In the face of endlessly rising living costs and mouldy cupboards being advertised as ‘luxury accommodation’ Londoner’s are packing up the handful of possessions they had been able to afford with their meagre disposable income and branching out to places they previously only spent the weekend in.
We know this because we did the same and, much like a high percentage of the other up-rooted Londoners, we ended up in Hastings, a town that has a secretly booming music scene and a surprisingly dedicated group of music enthusiasts.
Whilst the music world at large might not have cottoned on to that yet there is one band that knows all about the hidden music gem by the sea. The Urban Voodoo Machine.
As accordionist Slim takes to the stage he peers into the crowd and begins to count. “I’m just counting how many people have moved here from London” he exclaims “there’s always at least one more every time I’m here.”
It must be a troubling concept to a band that aren’t just based in London but practically ARE London.

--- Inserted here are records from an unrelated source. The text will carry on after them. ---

-- ==== Sys2Proof/Laws/State.lean ====
section
/-! SUPPORT. What each update of the state leaves alone: one lemma per update and field, true by unfolding. -/

namespace Sys2Proof.Machine.State

/-! ### setReg -/

@[simp] theorem setReg_pending (s : State) (a : Nat) (v : W32) : (s.setReg a v).pending = s.pending := rfl
@[simp] theorem setReg_free (s : State) (a : Nat) (v : W32) : (s.setReg a v).free = s.free := rfl
@[simp] theorem setReg_sent (s : State) (a : Nat) (v : W32) : (s.setReg a v).sent = s.sent := rfl
@[simp] theorem setReg_clock (s : State) (a : Nat) (v : W32) : (s.setReg a v).clock = s.clock := rfl
@[simp] theorem setReg_engines (s : State) (a : Nat) (v : W32) : (s.setReg a v).engines = s.engines := rfl
@[simp] theorem setReg_prog (s : State) (a : Nat) (v : W32) : (s.setReg a v).prog = s.prog := rfl
@[simp] theorem setReg_clusterImg (s : State) (a : Nat) (v : W32) : (s.setReg a v).clusterImg = s.clusterImg := rfl
@[simp] theorem setReg_cruImg (s : State) (a : Nat) (v : W32) : (s.setReg a v).cruImg = s.cruImg := rfl
@[simp] theorem setReg_images (s : State) (a : Nat) (v : W32) : (s.setReg a v).images = s.images := rfl
@[simp] theorem setReg_nextHandle (s : State) (a : Nat) (v : W32) : (s.setReg a v).nextHandle = s.nextHandle := rfl
@[simp] theorem setReg_runs (s : State) (a : Nat) (v : W32) : (s.setReg a v).runs = s.runs := rfl
@[simp] theorem setReg_nextRun (s : State) (a : Nat) (v : W32) : (s.setReg a v).nextRun = s.nextRun := rfl
@[simp] theorem setReg_rates (s : State) (a : Nat) (v : W32) : (s.setReg a v).rates = s.rates := rfl
@[simp] theorem setReg_dues (s : State) (a : Nat) (v : W32) : (s.setReg a v).dues = s.dues := rfl
@[simp] theorem setReg_results (s : State) (a : Nat) (v : W32) : (s.setReg a v).results = s.results := rfl
@[simp] theorem setReg_segs (s : State) (a : Nat) (v : W32) : (s.setReg a v).segs = s.segs := rfl
@[simp] theorem setReg_dram (s : State) (a : Nat) (v : W32) : (s.setReg a v).dram = s.dram := rfl
@[simp] theorem setReg_hashKey (s : State) (a : Nat) (v : W32) : (s.setReg a v).hashKey = s.hashKey := rfl
@[simp] theorem setReg_tones (s : State) (a : Nat) (v : W32) : (s.setReg a v).tones = s.tones := rfl
@[simp] theorem setReg_hots (s : State) (a : Nat) (v : W32) : (s.setReg a v).hots = s.hots := rfl
@[simp] theorem setReg_banks (s : State) (a : Nat) (v : W32) : (s.setReg a v).banks = s.banks := rfl
@[simp] theorem setReg_rf (s : State) (a : Nat) (v : W32) : (s.setReg a v).rf = s.rf := rfl
@[simp] theorem setReg_fb (s : State) (a : Nat) (v : W32) : (s.setReg a v).fb = s.fb := rfl
@[simp] theorem setReg_groups (s : State) (a : Nat) (v : W32) : (s.setReg a v).groups = s.groups := rfl
@[simp] theorem setReg_adc (s : State) (a : Nat) (v : W32) : (s.setReg a v).adc = s.adc := rfl
@[simp] theorem setReg_crus (s : State) (a : Nat) (v : W32) : (s.setReg a v).crus = s.crus := rfl
@[simp] theorem setReg_waiting (s : State) (a : Nat) (v : W32) : (s.setReg a v).waiting = s.waiting := rfl
@[simp] theorem setReg_notes (s : State) (a : Nat) (v : W32) : (s.setReg a v).notes = s.notes := rfl
@[simp] theorem setReg_timers (s : State) (a : Nat) (v : W32) : (s.setReg a v).timers = s.timers := rfl
@[simp] theorem setReg_pulses (s : State) (a : Nat) (v : W32) : (s.setReg a v).pulses = s.pulses := rfl
@[simp] theorem setReg_ports (s : State) (a : Nat) (v : W32) : (s.setReg a v).ports = s.ports := rfl
@[simp] theorem setReg_losses (s : State) (a : Nat) (v : W32) : (s.setReg a v).losses = s.losses := rfl
@[simp] theorem setReg_cast (s : State) (a : Nat) (v : W32) : (s.setReg a v).cast = s.cast := rfl
@[simp] theorem setReg_sys (s : State) (a : Nat) (v : W32) : (s.setReg a v).sys = s.sys := rfl
@[simp] theorem setReg_txq (s : State) (a : Nat) (v : W32) : (s.setReg a v).txq = s.txq := rfl
@[simp] theorem setReg_cap (s : State) (a : Nat) (v : W32) : (s.setReg a v).cap = s.cap := rfl
@[simp] theorem setReg_tiu (s : State) (a : Nat) (v : W32) : (s.setReg a v).tiu = s.tiu := rfl
@[simp] theorem setReg_tiuLast (s : State) (a : Nat) (v : W32) : (s.setReg a v).tiuLast = s.tiuLast := rfl
@[simp] theorem setReg_sessions (s : State) (a : Nat) (v : W32) : (s.setReg a v).sessions = s.sessions := rfl
@[simp] theorem setReg_handshakes (s : State) (a : Nat) (v : W32) : (s.setReg a v).handshakes = s.handshakes := rfl
@[simp] theorem setReg_nextSid (s : State) (a : Nat) (v : W32) : (s.setReg a v).nextSid = s.nextSid := rfl
@[simp] theorem setReg_checks (s : State) (a : Nat) (v : W32) : (s.setReg a v).checks = s.checks := rfl
@[simp] theorem setReg_kept (s : State) (a : Nat) (v : W32) : (s.setReg a v).kept = s.kept := rfl
@[simp] theorem setReg_rawSid (s : State) (a : Nat) (v : W32) : (s.setReg a v).rawSid = s.rawSid := rfl
@[simp] theorem setReg_lateArrivals (s : State) (a : Nat) (v : W32) : (s.setReg a v).lateArrivals = s.lateArrivals := rfl
@[simp] theorem setReg_strayPackets (s : State) (a : Nat) (v : W32) : (s.setReg a v).strayPackets = s.strayPackets := rfl
@[simp] theorem setReg_echoes (s : State) (a : Nat) (v : W32) : (s.setReg a v).echoes = s.echoes := rfl
@[simp] theorem setReg_creds (s : State) (a : Nat) (v : W32) : (s.setReg a v).creds = s.creds := rfl
@[simp] theorem setReg_arc (s : State) (a : Nat) (v : W32) : (s.setReg a v).arc = s.arc := rfl
@[simp] theorem setReg_log (s : State) (a : Nat) (v : W32) : (s.setReg a v).log = s.log := rfl
@[simp] theorem setReg_fw (s : State) (a : Nat) (v : W32) : (s.setReg a v).fw = s.fw := rfl
@[simp] theorem setReg_reports (s : State) (a : Nat) (v : W32) : (s.setReg a v).reports = s.reports := rfl
@[simp] theorem setReg_cmk (s : State) (a : Nat) (v : W32) : (s.setReg a v).cmk = s.cmk := rfl
@[simp] theorem setReg_nv (s : State) (a : Nat) (v : W32) : (s.setReg a v).nv = s.nv := rfl
@[simp] theorem setReg_fuses (s : State) (a : Nat) (v : W32) : (s.setReg a v).fuses = s.fuses := rfl
@[simp] theorem setReg_fuseShadow (s : State) (a : Nat) (v : W32) : (s.setReg a v).fuseShadow = s.fuseShadow := rfl
@[simp] theorem setReg_cryo (s : State) (a : Nat) (v : W32) : (s.setReg a v).cryo = s.cryo := rfl
@[simp] theorem setReg_supply (s : State) (a : Nat) (v : W32) : (s.setReg a v).supply = s.supply := rfl
@[simp] theorem setReg_spares (s : State) (a : Nat) (v : W32) : (s.setReg a v).spares = s.spares := rfl
@[simp] theorem setReg_thermal (s : State) (a : Nat) (v : W32) : (s.setReg a v).thermal = s.thermal := rfl
@[simp] theorem setReg_boot (s : State) (a : Nat) (v : W32) : (s.setReg a v).boot = s.boot := rfl
@[simp] theorem setReg_fault (s : State) (a : Nat) (v : W32) : (s.setReg a v).fault = s.fault := rfl

/-! ### setFld -/

@[simp] theorem setFld_pending (s : State) (a hi lo v : Nat) : (s.setFld a hi lo v).pending = s.pending := rfl
@[simp] theorem setFld_free (s : State) (a hi lo v : Nat) : (s.setFld a hi lo v).free = s.free := rfl
@[simp] theorem setFld_sent (s : State) (a hi lo v : Nat) : (s.setFld a hi lo v).sent = s.sent := rfl
@[simp] theorem setFld_clock (s : State) (a hi lo v : Nat) : (s.setFld a hi lo v).clock = s.clock := rfl
@[simp] theorem setFld_engines (s : State) (a hi lo v : Nat) : (s.setFld a hi lo v).engines = s.engines := rfl
@[simp] theorem setFld_prog (s : State) (a hi lo v : Nat) : (s.setFld a hi lo v).prog = s.prog := rfl
@[simp] theorem setFld_clusterImg (s : State) (a hi lo v : Nat) : (s.setFld a hi lo v).clusterImg = s.clusterImg := rfl
@[simp] theorem setFld_cruImg (s : State) (a hi lo v : Nat) : (s.setFld a hi lo v).cruImg = s.cruImg := rfl
@[simp] theorem setFld_images (s : State) (a hi lo v : Nat) : (s.setFld a hi lo v).images = s.images := rfl
@[simp] theorem setFld_nextHandle (s : State) (a hi lo v : Nat) : (s.setFld a hi lo v).nextHandle = s.nextHandle := rfl
@[simp] theorem setFld_runs (s : State) (a hi lo v : Nat) : (s.setFld a hi lo v).runs = s.runs := rfl
@[simp] theorem setFld_nextRun (s : State) (a hi lo v : Nat) : (s.setFld a hi lo v).nextRun = s.nextRun := rfl
@[simp] theorem setFld_rates (s : State) (a hi lo v : Nat) : (s.setFld a hi lo v).rates = s.rates := rfl
@[simp] theorem setFld_dues (s : State) (a hi lo v : Nat) : (s.setFld a hi lo v).dues = s.dues := rfl
@[simp] theorem setFld_results (s : State) (a hi lo v : Nat) : (s.setFld a hi lo v).results = s.results := rfl
@[simp] theorem setFld_segs (s : State) (a hi lo v : Nat) : (s.setFld a hi lo v).segs = s.segs := rfl
@[simp] theorem setFld_dram (s : State) (a hi lo v : Nat) : (s.setFld a hi lo v).dram = s.dram := rfl
@[simp] theorem setFld_hashKey (s : State) (a hi lo v : Nat) : (s.setFld a hi lo v).hashKey = s.hashKey := rfl
@[simp] theorem setFld_tones (s : State) (a hi lo v : Nat) : (s.setFld a hi lo v).tones = s.tones := rfl
@[simp] theorem setFld_hots (s : State) (a hi lo v : Nat) : (s.setFld a hi lo v).hots = s.hots := rfl
@[simp] theorem setFld_banks (s : State) (a hi lo v : Nat) : (s.setFld a hi lo v).banks = s.banks := rfl
@[simp] theorem setFld_rf (s : State) (a hi lo v : Nat) : (s.setFld a hi lo v).rf = s.rf := rfl
@[simp] theorem setFld_fb (s : State) (a hi lo v : Nat) : (s.setFld a hi lo v).fb = s.fb := rfl
@[simp] theorem setFld_groups (s : State) (a hi lo v : Nat) : (s.setFld a hi lo v).groups = s.groups := rfl
@[simp] theorem setFld_adc (s : State) (a hi lo v : Nat) : (s.setFld a hi lo v).adc = s.adc := rfl
@[simp] theorem setFld_crus (s : State) (a hi lo v : Nat) : (s.setFld a hi lo v).crus = s.crus := rfl
@[simp] theorem setFld_waiting (s : State) (a hi lo v : Nat) : (s.setFld a hi lo v).waiting = s.waiting := rfl
@[simp] theorem setFld_notes (s : State) (a hi lo v : Nat) : (s.setFld a hi lo v).notes = s.notes := rfl
@[simp] theorem setFld_timers (s : State) (a hi lo v : Nat) : (s.setFld a hi lo v).timers = s.timers := rfl
@[simp] theorem setFld_pulses (s : State) (a hi lo v : Nat) : (s.setFld a hi lo v).pulses = s.pulses := rfl
@[simp] theorem setFld_ports (s : State) (a hi lo v : Nat) : (s.setFld a hi lo v).ports = s.ports := rfl
@[simp] theorem setFld_losses (s : State) (a hi lo v : Nat) : (s.setFld a hi lo v).losses = s.losses := rfl
@[simp] theorem setFld_cast (s : State) (a hi lo v : Nat) : (s.setFld a hi lo v).cast = s.cast := rfl
@[simp] theorem setFld_sys (s : State) (a hi lo v : Nat) : (s.setFld a hi lo v).sys = s.sys := rfl
@[simp] theorem setFld_txq (s : State) (a hi lo v : Nat) : (s.setFld a hi lo v).txq = s.txq := rfl
@[simp] theorem setFld_cap (s : State) (a hi lo v : Nat) : (s.setFld a hi lo v).cap = s.cap := rfl
@[simp] theorem setFld_tiu (s : State) (a hi lo v : Nat) : (s.setFld a hi lo v).tiu = s.tiu := rfl
@[simp] theorem setFld_tiuLast (s : State) (a hi lo v : Nat) : (s.setFld a hi lo v).tiuLast = s.tiuLast := rfl
@[simp] theorem setFld_sessions (s : State) (a hi lo v : Nat) : (s.setFld a hi lo v).sessions = s.sessions := rfl
@[simp] theorem setFld_handshakes (s : State) (a hi lo v : Nat) : (s.setFld a hi lo v).handshakes = s.handshakes := rfl
@[simp] theorem setFld_nextSid (s : State) (a hi lo v : Nat) : (s.setFld a hi lo v).nextSid = s.nextSid := rfl
@[simp] theorem setFld_checks (s : State) (a hi lo v : Nat) : (s.setFld a hi lo v).checks = s.checks := rfl
@[simp] theorem setFld_kept (s : State) (a hi lo v : Nat) : (s.setFld a hi lo v).kept = s.kept := rfl
@[simp] theorem setFld_rawSid (s : State) (a hi lo v : Nat) : (s.setFld a hi lo v).rawSid = s.rawSid := rfl
@[simp] theorem setFld_lateArrivals (s : State) (a hi lo v : Nat) : (s.setFld a hi lo v).lateArrivals = s.lateArrivals := rfl
@[simp] theorem setFld_strayPackets (s : State) (a hi lo v : Nat) : (s.setFld a hi lo v).strayPackets = s.strayPackets := rfl
@[simp] theorem setFld_echoes (s : State) (a hi lo v : Nat) : (s.setFld a hi lo v).echoes = s.echoes := rfl
@[simp] theorem setFld_creds (s : State) (a hi lo v : Nat) : (s.setFld a hi lo v).creds = s.creds := rfl
@[simp] theorem setFld_arc (s : State) (a hi lo v : Nat) : (s.setFld a hi lo v).arc = s.arc := rfl
@[simp] theorem setFld_log (s : State) (a hi lo v : Nat) : (s.setFld a hi lo v).log = s.log := rfl
@[simp] theorem setFld_fw (s : State) (a hi lo v : Nat) : (s.setFld a hi lo v).fw = s.fw := rfl
@[simp] theorem setFld_reports (s : State) (a hi lo v : Nat) : (s.setFld a hi lo v).reports = s.reports := rfl
@[simp] theorem setFld_cmk (s : State) (a hi lo v : Nat) : (s.setFld a hi lo v).cmk = s.cmk := rfl
@[simp] theorem setFld_nv (s : State) (a hi lo v : Nat) : (s.setFld a hi lo v).nv = s.nv := rfl
@[simp] theorem setFld_fuses (s : State) (a hi lo v : Nat) : (s.setFld a hi lo v).fuses = s.fuses := rfl
@[simp] theorem setFld_fuseShadow (s : State) (a hi lo v : Nat) : (s.setFld a hi lo v).fuseShadow = s.fuseShadow := rfl
@[simp] theorem setFld_cryo (s : State) (a hi lo v : Nat) : (s.setFld a hi lo v).cryo = s.cryo := rfl
@[simp] theorem setFld_supply (s : State) (a hi lo v : Nat) : (s.setFld a hi lo v).supply = s.supply := rfl
@[simp] theorem setFld_spares (s : State) (a hi lo v : Nat) : (s.setFld a hi lo v).spares = s.spares := rfl
@[simp] theorem setFld_thermal (s : State) (a hi lo v : Nat) : (s.setFld a hi lo v).thermal = s.thermal := rfl
@[simp] theorem setFld_boot (s : State) (a hi lo v : Nat) : (s.setFld a hi lo v).boot = s.boot := rfl
@[simp] theorem setFld_fault (s : State) (a hi lo v : Nat) : (s.setFld a hi lo v).fault = s.fault := rfl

A valued pillar of the music community in the capital, the ‘Bourbon Soaked Gypsy Blues Bop ‘N’ Stroll’ troop are responsible for the ‘Gypsy Hotel’ cabaret nights that started there in 2006.
They’re influenced by blues, punkabilly and mariachi (are you still with me?) and have a back story that includes eating parents, the Norwegien army and a cabaret night which you should definitely look into.

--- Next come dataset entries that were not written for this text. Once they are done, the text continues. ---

-- ==== Sys2Proof/Laws/Keep.lean ====
section
/-! SUPPORT. What each shared operation leaves alone: the queue, the credentials, the anti-rollback counters, the fuses and the
pattern store; operations that touch the store or the power keep the rest, and the store keeps its form. -/

namespace Sys2Proof.Machine

/-! ### Ops -/

/-- What most commands leave alone: the queue, the credentials, the anti-rollback counters, the fuses and the pattern store. -/
def State.keep (s : State) : List Instr × Tbl Cred × Tbl W32 × Tbl W64 × List Host.Cell :=
  (s.pending, s.creds, s.arc, s.fuses, s.dram)

@[simp] theorem State.keep_mk (s : State) (x_free : Nat) (x_sent : List Sent) (x_clock : Clock) (x_regs : Tbl W32) (x_engines : Tbl Engine) (x_prog : Tbl ProgWord) (x_clusterImg : Tbl (List Byte)) (x_cruImg : Tbl (List Byte)) (x_images : Tbl Image) (x_nextHandle : W32) (x_runs : List Run) (x_nextRun : W32) (x_rates : Rates) (x_dues : List CondDue) (x_results : List ResRec) (x_segs : Tbl Seg) (x_hashKey : W64) (x_tones : Tbl Tone) (x_hots : Tbl Hot) (x_banks : Tbl Bank) (x_rf : Tbl RfChan) (x_fb : Tbl FbChan) (x_groups : Tbl Group) (x_adc : Tbl AdcChan) (x_crus : Tbl Cru) (x_waiting : List (TaskInput × Ev)) (x_notes : Tbl FlagNote) (x_timers : Tbl TimerRun) (x_pulses : Tbl TrigOut) (x_ports : Tbl Port) (x_losses : List Loss) (x_cast : CastSync) (x_sys : SysSync) (x_txq : Tbl (List TxTs)) (x_cap : Cap) (x_tiu : Tbl Tiu) (x_tiuLast : Tbl (Option Int)) (x_sessions : List Session) (x_handshakes : List Handshake) (x_nextSid : W32) (x_checks : List (Nat × CheckCtx)) (x_kept : List KeptDigest) (x_rawSid : Option W32) (x_lateArrivals : Nat) (x_strayPackets : Nat) (x_echoes : Tbl (List W64)) (x_log : Log) (x_fw : Firmware) (x_reports : List Report) (x_cmk : Cmk) (x_nv : Nv) (x_fuseShadow : Tbl W64) (x_cryo : Cryo) (x_supply : Supply) (x_spares : Spares) (x_thermal : Thermal) (x_boot : Boot) (x_fault : FaultPath) :
    State.keep ⟨s.pending, x_free, x_sent, x_clock, x_regs, x_engines, x_prog, x_clusterImg, x_cruImg, x_images, x_nextHandle, x_runs, x_nextRun, x_rates, x_dues, x_results, x_segs, s.dram, x_hashKey, x_tones, x_hots, x_banks, x_rf, x_fb, x_groups, x_adc, x_crus, x_waiting, x_notes, x_timers, x_pulses, x_ports, x_losses, x_cast, x_sys, x_txq, x_cap, x_tiu, x_tiuLast, x_sessions, x_handshakes, x_nextSid, x_checks, x_kept, x_rawSid, x_lateArrivals, x_strayPackets, x_echoes, s.creds, s.arc, x_log, x_fw, x_reports, x_cmk, x_nv, s.fuses, x_fuseShadow, x_cryo, x_supply, x_spares, x_thermal, x_boot, x_fault⟩ = s.keep := by
  simp only [State.keep]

Despite the tragedy of losing two band members over current years, The Urban Voodoo Machine are still fighting and tonight they claimed Dingwalls and in the process succeeded in making everybody else look completely fucking boring.
Since TUVM is a collective of creative minds, it’s hard to know which set of musicians you’ll get at any given show or even how many people armed with extravagant instruments and costuming will be squeezed onto the stage.
One thing you can count on is that the troop’s fearless chief, Paul-Ronney Angel, will be forcefully leading both band and audience through an aggressive assault on the senses.
Tonight he is joined on stage by some of the regular characters but also a handful of new-to-us rag-tag members who blend in seamlessly. In total a whole octet was pressed into the Blackmarket’s stage, but then these guys might not have enough room in a stadium.
That’s not where the novelty of tonight’s show ends either. For whatever reason there’s a stark absence of a support band, meaning that tonight will see The Urban Voodoo Machine effectively opening for themselves.
Whilst two Urban Voodoo Machine sets is the stuff that dreams are made of it does mean that tonight’s show starts somewhat unceremoniously leading Angel to lay down the law with the crowd very early on.
Why anybody would come to an Urban Voodoo Machine show to chat to their mates is beyond us but people do, and those people are quickly reprimanded by the no-bullshit front man. Tonight he not-politely suggested they all pissed off to the bar.
Once they had done just that, those who made the right decision danced through the night down the front chopping from belligerent thrashing to sensual salsa through Not With You, Always Out and later Love Song 666.
For nearly three hours The Urban Voodoo Machine did what they do best. They were hysterical, they were shocking, they were terrifying, they were exciting and they were a kind of fun that cannot be compared to any other show in the world.
And honestly, this wasn’t even The Urban Voodoo Machine at their best.
So if London ever loses its appeal for this undefinable masterpiece of a band, they’ll always have a home in Hastings where we would love to welcome them to the ever growing crowd of regulars.